Drinking water is lapped from polluted drainage ditches. Afghans still live in mud castles, fortresses in a faction-riddled society. Young girls are married by 14, bought and paid for by the groom's family, $500 and up.

Iza Toola (ph) does not know if he is 16 or 17. Dates are not important here. But he has an 8-month-old son. The baby wears bright blue beads to ward off the evil eye. These are Muslims. Fatalism is key to their faith, accepting what allah has mandated for them.
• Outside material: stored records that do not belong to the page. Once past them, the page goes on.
/-! ## Ill-formed terms, and words that the decoder refuses -/

/-- Headers (R53): no words, a SETA and a SETB above f11. -/
theorem test_ill_header : [({ yld := false, seta := none, setb := none, waitmask := 0, len := 0 } : Header),
    { yld := false, seta := some 12, setb := none, waitmask := 0, len := 1 },
    { yld := false, seta := none, setb := some 12, waitmask := 0, len := 1 }].all (fun h => !(Instr.clauseHeader h).wf) = true := by decide
/-- Paired words (R72, R73): equal banks of D, of A; an empty slot that names a register; a scalar above s127; a float modifier on an integer. -/
theorem test_ill_pair : [(({ op := .iadd, d := 4, a := 9, pm := 0 } : Slot), ({ op := .fmul, d := 8, a := 18, pm := 0 } : Slot)),
    ({ op := .iadd, d := 4, a := 9, pm := 0 }, { op := .fmul, d := 13, a := 17, pm := 0 }),
    ({ op := .nop, d := 1, a := 0, pm := 0 }, { op := .fmul, d := 13, a := 18, pm := 0 }),
    ({ op := .iadd, d := 4, a := 128, pm := 4 }, { op := .fmul, d := 13, a := 18, pm := 0 }),
    ({ op := .iadd, d := 4, a := 9, pm := 2 }, { op := .fmul, d := 13, a := 18, pm := 0 })].all
      (fun s => !(Instr.pairedWord s.1 s.2).wf) = true := by decide
/-- Format F (R62-R65, R77, R78): an unused D, A or B that is not zero; a misaligned D; a scalar above s127; a kind a field may not name; an
immediate where none is allowed, above its entry's bound, missing, or with FN; X and FN outside the entry; FS on a short word; U where it is not
allowed, and with a guard; a guard on REGANG; the entry's own condition. -/
theorem test_ill_formatF : [Instr.nop (fo 1 (.v 0) (.v 0)), .nop (fo 0 (.v 1) (.v 0)), .nop (fo 0 (.v 0) (.v 1)), .dadd (fo 1 (.v 2) (.v 4)),
    .iadd (fo 1 (.s 128) (.v 3)), .plop (fo 1 (.s 2) (.v 3)), .fclass (fo 1 (.v 2) (.imm 0)), .mfence (fo 0 (.v 0) (.imm 0x1000)), .bra (fo 0 (.v 0) (.v 0)),
    .iadd { fo 1 (.v 2) (.imm 3) with c := 1 }, .iabs { fo 1 (.v 2) (.v 0) with x := 1 }, .iadd { fo 1 (.v 2) (.v 3) with c := 2 },
    .iadd { fo 1 (.v 2) (.v 3) with fs := true }, .lperm { fo 1 (.s 2) (.s 3) with uni := true },
    .iadd { fo 1 (.s 2) (.s 3) with uni := true, guard := ⟨0, false⟩ }, .regang { fo 0 (.v 0) (.v 0) with guard := ⟨0, false⟩ },
    .wrsr (fo 0 (.s 0) (.v 0)), .maccld (fo 16 (.v 8) (.v 0)), .bararv (fo 16 (.v 0) (.imm 1)), .rdsr (fo 2 (.v 27) (.v 0)),
    .mmah (fo 0 (.v 4) (.v 16)), .f2i (fo 1 (.v 2) (.s 0)), .armac (fo 5 (.s 8) (.v 0)), .send { fo 20 (.s 2) (.v 0) with c := 17 }].all
      (fun i => !i.wf) = true := by decide +kernel
/-- Format M (R66-R69, R78): a misaligned D, data operand, pointer pair; a scalar pointer that is a vector, or a pointer where none is; SIZE, ORD, TAG and X
outside the entry; a SCOPE with ORD plain; U where it is not allowed, or with a guard; FS on FENCE; the entry's own condition. -/
theorem test_ill_formatM : [Instr.ldg (mo .b8 1 (.v 2)), .stg { mo .b8 0 (.v 2) with c := 1 }, .ldg (mo .b4 1 (.v 3)), .ldg (mo .b4 1 (.s 127)),
    .pin { mo .b1 20 (.v 2) with c := 8 }, .fence { mo .b1 0 (.v 2) with ord := .sc }, .atomg { mo .b2 1 (.v 2) with c := 5, ord := .relaxed },
    .ldg { mo .b4 1 (.v 2) with ord := .release }, .ldc { mo .b4 1 (.v 2) with tag := 1 }, .ldg { mo .b4 1 (.v 2) with x := 1 },
    .ldg { mo .b4 1 (.v 2) with scope := .team }, .pref { mo .b1 0 (.s 2) with uni := true },
    .ldg { mo .b4 1 (.s 2) with uni := true, guard := ⟨0, false⟩ }, .fence { mo .b1 0 (.v 0) with ord := .sc, fs := true },
    .redg { mo .b4 0 (.v 2) with c := 5, ord := .relaxed, x := 2, tag := 3 }, .pref { mo .b1 1 (.v 2) with c := 1 },
    .unpin { mo .b1 20 (.s 2) with c := 1 }, .kvlook { mo .b1 42 (.v 0) with c := 22 }].all
      (fun i => !i.wf) = true := by decide +kernel
/-- What the decoder refuses, by name: a reserved opcode, operands that break an entry, the pair of the worked example with equal banks, a pair
opcode that is reserved, a header without its tag, and too few bytes. -/
theorem test_decoder_refuses :
    (match decodeWord 0x000000000000003E with | .error (.reservedOpcode 0x1F) => true | _ => false) = true
    ∧ (match decodeWord 0x0000000000002E00 with | .error (.badOperands 0) => true | _ => false) = true
    ∧ (match decodeWord 0x0024020F00240203 with | .error .badPair => true | _ => false) = true
    ∧ (match decodeWord 0x000000000000002D with | .error .badPair => true | _ => false) = true
    ∧ (match decodeHeader 0xC600000000100001 with | .error .badHeader => true | _ => false) = true
    ∧ (match decode [1, 2, 3] with | .error .short => true | _ => false) = true := by decide +kernel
Allah has been generous with John Mohammed. He has three wives. His friends say the youngest is his favorite. Except for gathering firewood or crops, most Afghan women do not venture forth. Their world is the mud fortress. The world beyond is threatening.

So alien is our TV camera, this woman fears we have come to kidnap her son. Still as this war winds down, the sounds of a child's laughter is again heard in Afghan villages and hope again soars here that this generation may yet enjoy its childhood.

Walter Rodgers, CNN, Bombackel (ph), Afghanistan.


ROBERTSON: Only a few days ago, the mountains behind me was still resonating to the sounds of heavy and intense bombing. Now they're returning to their more peaceful, natural state. Al Qaeda members and Osama bin Laden may still be hiding out there. No one really knows.

Thank you for watching. I'm Nic Robertson. LIVE FROM AFGHANISTAN will be back at the same time tomorrow.